You can read the article yourself, but the basic idea is that the demand for natural gas for residential use in the United States is decreasing because of the blockage of the pipes and connections and the lowering of the costs of the wind and solar energy. & Nbsp;Bloomberg& nbsp; calls it "one of the biggest threats to the natural gas industry."
I'm not here to criticize anyone, but let me add my two cents.
First, I really hope that the US gas industry does not rely on residential demand to stimulate expansion.
The sector does not have & nbsp; moved since 1970! (see below) and EIA expects more of the same& nbsp; flatness as far as the eye can see.
Although half of all American homes are still heated with natural gas, the & nbsp; residential dwellings now represent & nbsp;15-17% of total gas demand in 2018against 22-24% 15 years ago.
In contrast to residential and stationary gas demand for 50 years, overall US natural gas consumption has increased by almost 45%. More importantly, in the era of shale since 2008, a period in which natural gas became our preferred source of energy, our consumption increased by more than 30% to reach 81-84 Gcf / j.

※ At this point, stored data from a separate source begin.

-- ==== Sys2Proof/Machine/SwitchCore.lean ====
section
/-! DEFINITION. The Floor, the egress side, spill refill and the Gleaner (R93 to R114). -/

namespace Sys2Proof.Machine

/-- A Floor plane. -/
def thePlane (s : State) (p : Nat) : Plane := tget s.core.planes {} p

/-- Changes a Floor plane. -/
def modPlane (p : Nat) (f : Plane → Plane) (s : State) : State :=
  s.modCore fun c => { c with planes := tmod c.planes {} p f }

/-! ### Offerable cells (R93, R98, R111) -/

/-- The cells of an entry that are written and not committed to a bundle. -/
def entryOffers (p : InPkt) (e : QEntry) : List Nat :=
  e.resend ++ ((List.range p.handles.length).filter fun i => decide (e.taken ≤ i))

/-- The offerable cells of a VOQ in its order. `first` until an entry with cells to come has been met: the head packet
may still be arriving, a later one stops the list at its missing cells, and a spilled packet stops it at once. -/
def offersFrom (brn : Barn) (first : Bool) (q : List QEntry) : List (Nat × Nat) :=
  match q with
  | [] => []
  | e :: r =>
    match brn.inPkts.find? fun p => p.info.pid == e.pid with
    | none => offersFrom brn first r
    | some p =>
      let open_ := p.arriving || decide (p.handles.length < p.info.hdr.cells)
      let cells := (entryOffers p e).map fun i => (e.pid, i)
      if p.spilled then []
      else if open_ && !first then cells
      else cells ++ offersFrom brn (first && cells.isEmpty && !open_) r

/-- The offerable cells of a barn's VOQ. -/
def offers (brn : Barn) (key : Nat) : List (Nat × Nat) := offersFrom brn true (tget brn.voqs [] key)

/-- N of R98: the offerable cells that a barn's VOQ holds, those behind a gap included; a spilled packet at its head blocks
it (R111). -/
def offerable (brn : Barn) (key : Nat) : Nat :=
  let q := (tget brn.voqs [] key).filterMap fun e => (brn.inPkts.find? fun p => p.info.pid == e.pid).map fun p => (p, e)
  if (q.head?).any fun x => x.1.spilled then 0
  else ((q.filter fun x => !x.1.spilled).map fun x => (entryOffers x.1 x.2).length).sum

/-- A request of a VOQ on a plane: plane, ingress barn, destination barn, class, WAIT, whether it is old (R98, R99), and
whether an egress hold keeps it from being granted (R108). -/
structure Request where
  plane : Nat
  src : Nat
  dst : Nat
  tc : Nat
  wait : Nat
  old : Bool
  held : Bool
  deriving DecidableEq, Repr

/-- The planes that a VOQ requests on: min(4, ⌈N/16⌉) planes in rotation after the plane it matched last, not yet requested
for its destination by a higher class (R98). The rotation passes over fenced planes. (DESIGN CHOICE, log entry 154.) -/
def planesFor (s : State) (brn : Barn) (key n : Nat) (used : List Nat) : List Nat :=
  let start := tget brn.planeRot 0 key
  let order := (List.range 4).map fun k => (start + k) % 4
  (order.filter fun p => !(thePlane s p).fenced && !used.contains p).take (Nat.min 4 ((n + 15) / 16))

/-- The requests of one barn toward one destination, from the highest class down (R98, R108). A class under hold requests,
and is not granted; a lower class may request on the same planes (R99). -/
def requestsTo (s : State) (src dst : Nat) (c : Nat) (used : List Nat) : List Request :=
  match c with
  | 0 => []
  | c + 1 =>
    let brn := theBarn s src
    let key := 8 * dst + c
    let n := offerable brn key
    let held := egHeld (theBarn s dst) c || wholeScratch s dst || wholeScratch s src
    let ps := if n = 0 then [] else planesFor s brn key n used
    (ps.map fun p => { plane := p, src := src, dst := dst, tc := c, wait := tget brn.wait 0 key,
                       old := decide (s.core.waitLimit ≤ tget brn.wait 0 key), held := held }) ++
      requestsTo s src dst c (if held then used else used ++ ps)

/-- All requests of a slot: between barns that are out of reset (R99, R335). -/
def requests (s : State) : List Request :=
  (List.range 16).flatMap fun i =>
    if barnUp s i ∧ (theBarn s i).voqs ≠ [] then
      (List.range 16).flatMap fun j => if barnUp s j then requestsTo s i j 8 [] else []
    else []

/-- The requests of the highest class. -/
def topClass (l : List Request) : List Request :=
  let c := (l.map fun r => r.tc).foldl Nat.max 0
  l.filter fun r => r.tc == c

/-- The one picked by R99: of the highest class, old ones first, then the first after a pointer. -/
def pick (ptr : Nat) (pos : Request → Nat) (l : List Request) : Option Request :=
  let t := topClass l
  let o := t.filter fun r => r.old
  let t := if o = [] then t else o
  (argMin (fun k => match t[k]? with
    | some r => (pos r + 15 - ptr) % 16
    | none => 16) (List.range t.length)).bind fun k => t[k]?

/-- A request's cells cross the bridge from a half. -/
def crosses (half : Nat) (r : Request) : Bool := halfOfBarn r.src == half && halfOfBarn r.dst != half

/-- The capacity that the cell channels of a sender's half give a plane in a slot, in 1/125 of a cell bundle: 125 channels
carry 8 bundles (R19), each channel lost 512 Gbit/s less (R20), and what the last slot left over of a bundle is added.
(DESIGN CHOICE, log entry 54.) -/
def crossBudget (s : State) (half p : Nat) : Nat :=
  (125 - tget s.core.lost 0 (4 * half + p)) * 8 + tget s.core.crossLeft 0 (4 * half + p)

/-- The order in which crossings are granted where the remaining channels do not carry all of them: by class, then by WAIT,
then by destination barn. (DESIGN CHOICE, log entry 54.) -/
def crossRank (r : Request) : Nat := (7 - r.tc) * 2 ^ 40 + (2 ^ 32 - 1 - sat (2 ^ 32 - 1) r.wait) * 16 + r.dst

/-- The first `n` crossings of a list in that order. -/
def firstCross (n : Nat) (l : List Request) : List Request :=
  match n with
  | 0 => []
  | n + 1 =>
    match (argMin (fun k => (l[k]?).elim 0 crossRank) (List.range l.length)).bind fun k => l[k]? with
    | some r => r :: firstCross n (l.erase r)
    | none => []

/-- The grants of the free destinations: each picks one request, and a crossing that the remaining channels do not carry is
not granted, so that its destination picks among the requests of its own half (R20, R99). `room` is the number of crossings
that each sender's half may still be granted. -/
def grantsOf (pl : Plane) (room : Nat → Nat) (free : List Request) : List Request :=
  let pickAt (j : Nat) (l : List Request) : Option Request := pick (tget pl.gp 0 j) (fun r => r.src) (l.filter fun r => r.dst == j)
  let want := (List.range 16).filterMap fun j => pickAt j free
  let cross := firstCross (room 0) (want.filter (crosses 0)) ++ firstCross (room 1) (want.filter (crosses 1))
  (List.range 16).filterMap fun j =>
    match want.find? fun r => r.dst == j with
    | some r =>
      if (crosses 0 r || crosses 1 r) && !cross.contains r then pickAt j (free.filter fun q => !crosses 0 q && !crosses 1 q)
      else some r
    | none => none

/-- One round of a plane: grants by the free destinations, accepts by the free sources (R99). -/
def round (pl : Plane) (room : Nat → Nat) (reqs : List Request) (done : List Request) : List Request :=
  let free := reqs.filter fun r => !(done.any fun d => d.src == r.src || d.dst == r.dst)
  let left (h : Nat) : Nat := room h - (done.filter (crosses h)).length
  let grants := grantsOf pl left free
  (List.range 16).filterMap fun i => pick (tget pl.ap 0 i) (fun r => r.dst) (grants.filter fun r => r.src == i)

/-- The matches of a plane and its pointers: they move on round 1 acceptances only (R99). (DESIGN CHOICE, log entry 54.) -/
def matchPlane (s : State) (p : Nat) (reqs : List Request) : List Request × Plane :=
  let pl := thePlane s p
  let mine := reqs.filter fun r => r.plane == p && !r.held
  let room (h : Nat) : Nat := crossBudget s h p / 125
  let r1 := round pl room mine []
  let r2 := round pl room mine r1
  let r3 := round pl room mine (r1 ++ r2)
  (r1 ++ r2 ++ r3,
   r1.foldl (fun pl r => { pl with gp := tset pl.gp 0 r.dst r.src, ap := tset pl.ap 0 r.src r.dst }) pl)

/-- What a slot leaves over of a plane's crossing capacity: less than one bundle (R20). (DESIGN CHOICE, log entry 54.) -/
def leaveCross (p : Nat) (done : List Request) (s : State) : State :=
  (List.range 2).foldl (fun s h =>
    let left := crossBudget s h p - 125 * (done.filter (crosses h)).length
    s.modCore fun c => { c with crossLeft := tset c.crossLeft 0 (4 * h + p) (Nat.min 124 left) }) s

/-- Marks cells of an entry as committed. -/
def takeCells (e : QEntry) (cells : List Nat) : QEntry :=
  { e with resend := e.resend.filter fun i => !cells.contains i,
           taken := cells.foldl (fun t i => if e.resend.contains i then t else Nat.max t (i + 1)) e.taken }

/-- Groups cells by packet. -/
def groupCells (l : List (Nat × Nat)) : List BundlePart :=
  (l.map Prod.fst).dedup.map fun pid => { pid := pid, cells := (l.filter fun c => c.1 == pid).map Prod.snd }

/-- The report and the discard of a cell whose check fails (R88). -/
def cellFail (b handle pid : Nat) (s : State) : State :=
  discardPkt pid (report (faultAt 0x0401 1 (halfOfBarn b) b handle) (bumpIn b 18 s))

/-- The stored check of a cell differs from the CRC of its bytes (R88). -/
def cellBad (t : Tab CellRec) (bytes : List Byte) (i handle : Nat) : Bool :=
  (tget t {} handle).check != cellCheck (cellSlice bytes i)

/-- Reads the cells of a bundle; a packet with a bad cell is discarded and its cells are left out (R88). -/
def readChecked (b : Nat) (l : List (Nat × Nat)) (s : State) : List (Nat × Nat) × State :=
  let bad := l.filterMap fun c => match inPkt s b c.1 with
    | some p => if cellBad (theBarn s b).cells p.info.bytes c.2 (p.handles.getD c.2 65535) then some (c.1, p.handles.getD c.2 65535) else none
    | none => none
  (l.filter fun c => !bad.any fun x => x.1 == c.1, bad.foldl (fun s x => cellFail b x.2 x.1 s) s)

/-- One match sends the next 16 offerable cells of its VOQ, or nothing and counts FLOOR_EMPTY_MATCH (R97, R98). The rotation
of the VOQ's requests goes on from the matched plane; WAIT is 0 once a bundle has been sent (R98, R99).
(DESIGN CHOICE, log entry 54.) -/
def transfer (r : Request) (s : State) : State :=
  let key := 8 * r.dst + r.tc
  let s := modBarn r.src (fun x => { x with planeRot := tset x.planeRot 0 key ((r.plane + 1) % 4) }) s
  let next := (offers (theBarn s r.src) key).take 16
  if next = [] then bump (ctr 9 r.plane 2) s
  else
    let (cells, s) := readChecked r.src next s
    if cells = [] then s
    else
      let parts := groupCells cells
      let s := modBarn r.src (fun x =>
        { x with voqs := tmod x.voqs [] key fun q => q.map fun e =>
                   takeCells e ((cells.filter fun c => c.1 == e.pid).map Prod.snd),
                 unacked := x.unacked ++ [{ plane := r.plane, src := r.src, dst := r.dst, tc := r.tc, parts := parts }],
                 wait := tset x.wait 0 key 0,
                 inPkts := x.inPkts.map fun p => if p.firstDst ≠ r.dst then p else { p with info := { p.info with
                   tagged := p.info.tagged.map fun t =>
                     if cells.contains (p.info.pid, t.cell) then { t with grant := some s.time.now, plane := r.plane } else t } } }) s
      bumpBy (ctr 9 r.plane 1) cells.length (bump (ctr 9 r.plane 0) s)

/-- One more for WAIT of every VOQ that requests on some plane; a bundle that it receives in the slot makes it 0 (R99). -/
def updateWait (reqs : List Request) (s : State) : State :=
  (reqs.map fun r => (r.src, 8 * r.dst + r.tc)).dedup.foldl (fun s k =>
    modBarn k.1 (fun x => { x with wait := tmod x.wait 0 k.2 (· + 1) }) s) s

/-- One Floor slot on every plane in service (R99). (DESIGN CHOICE, log entry 54.) -/
def floorSlot (s : State) : State :=
  let reqs := requests s
  let planes := (List.range 4).filter fun p => !(thePlane s p).fenced
  let ms := planes.map fun p => (p, matchPlane s p reqs)
  let done := ms.flatMap fun m => m.2.1
  let s := ms.foldl (fun s m => leaveCross m.1 m.2.1 (modPlane m.1 (fun _ => m.2.2) s)) s
  done.foldl (fun s r => transfer r s) (updateWait reqs s)

/-- FLOOR_SLOT. -/
def execFloorSlot (s : State) : Host.Outcome State Fault Refusal := .next (floorSlot s)

/-! ### Failures of bundles and planes (R102) -/

/-- The cells of a bundle are offered again, in the order of the packet (R93, R102). (DESIGN CHOICE, log entry 55.) -/
def requeue (u : CellBundle) (s : State) : State :=
  modBarn u.src (fun x =>
    { x with unacked := x.unacked.erase u,
             voqs := tmod x.voqs [] (8 * u.dst + u.tc) fun q => q.map fun e =>
               match u.parts.find? fun t => t.pid == e.pid with
               | some t => { e with resend := (List.range 32).filter fun i => t.cells.contains i || e.resend.contains i }
               | none => e }) s

/-- Fences a plane for every barn and resends what is unacknowledged on it (R102). (DESIGN CHOICE, log entry 55.) -/
def fencePlane (p : Nat) (s : State) : State :=
  let us := s.core.barns.flatMap fun e => e.2.unacked.filter fun u => u.plane == p
  us.foldl (fun s u => requeue u s)
    (report (faultAt 0x0402 2 3 p 0) (bump (ctr 9 p 4) (modPlane p (fun x => { x with fenced := true, failures := [] }) s)))

/-- A bundle has failed: it is offered again; a second failure on its plane within 1 ms fences the plane (R102).
(DESIGN CHOICE, log entry 55.) -/
def bundleFail (u : CellBundle) (s : State) : State :=
  let s := bump (ctr 9 u.plane 3) (requeue u s)
  let recent := (thePlane s u.plane).failures.filter fun t => decide (s.time.now < t + usU 1000)
  if recent = [] then modPlane u.plane (fun x => { x with failures := [s.time.now] }) s
  else fencePlane u.plane s

/-- All four planes are fenced. -/
def allFenced (s : State) : Bool := (List.range 4).all fun p => (thePlane s p).fenced

/-! ### The egress side (R94 to R96, R104, R118) -/

/-- Whether a stored packet has arrived whole. -/
def whole (x : Stored) : Bool := x.arrived == x.info.hdr.cells && x.info.bytes.length == x.info.hdr.pktBytes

It is interesting to note that & nbsp; although & nbsp;Bloomberg & nbsp;quotes New York as a state where there is "resistance to gas heating," Annual residential gas demand in New York broke a record in 2018 in & nbsp;almost 480 Gcf, up 33% since 2012 alone.
Since demand has been stable for 50 years, the US gas sector is NOT dependent on the residential sector.Data source: EIA; JTC
I tell people to consider the new demand for natural gas in the United States as a giant triangle: & nbsp; in order of additional potential, 1) exports, 2) energy production, and 3) manufacturing (industrial sector). Certainly, demand creation is a constant process for all energy sellers, especially for a US natural gas industry that has seen its domestic production increase by 55% in the shale era since 2008, rising by 12% in 2018 (, new offer overflowed).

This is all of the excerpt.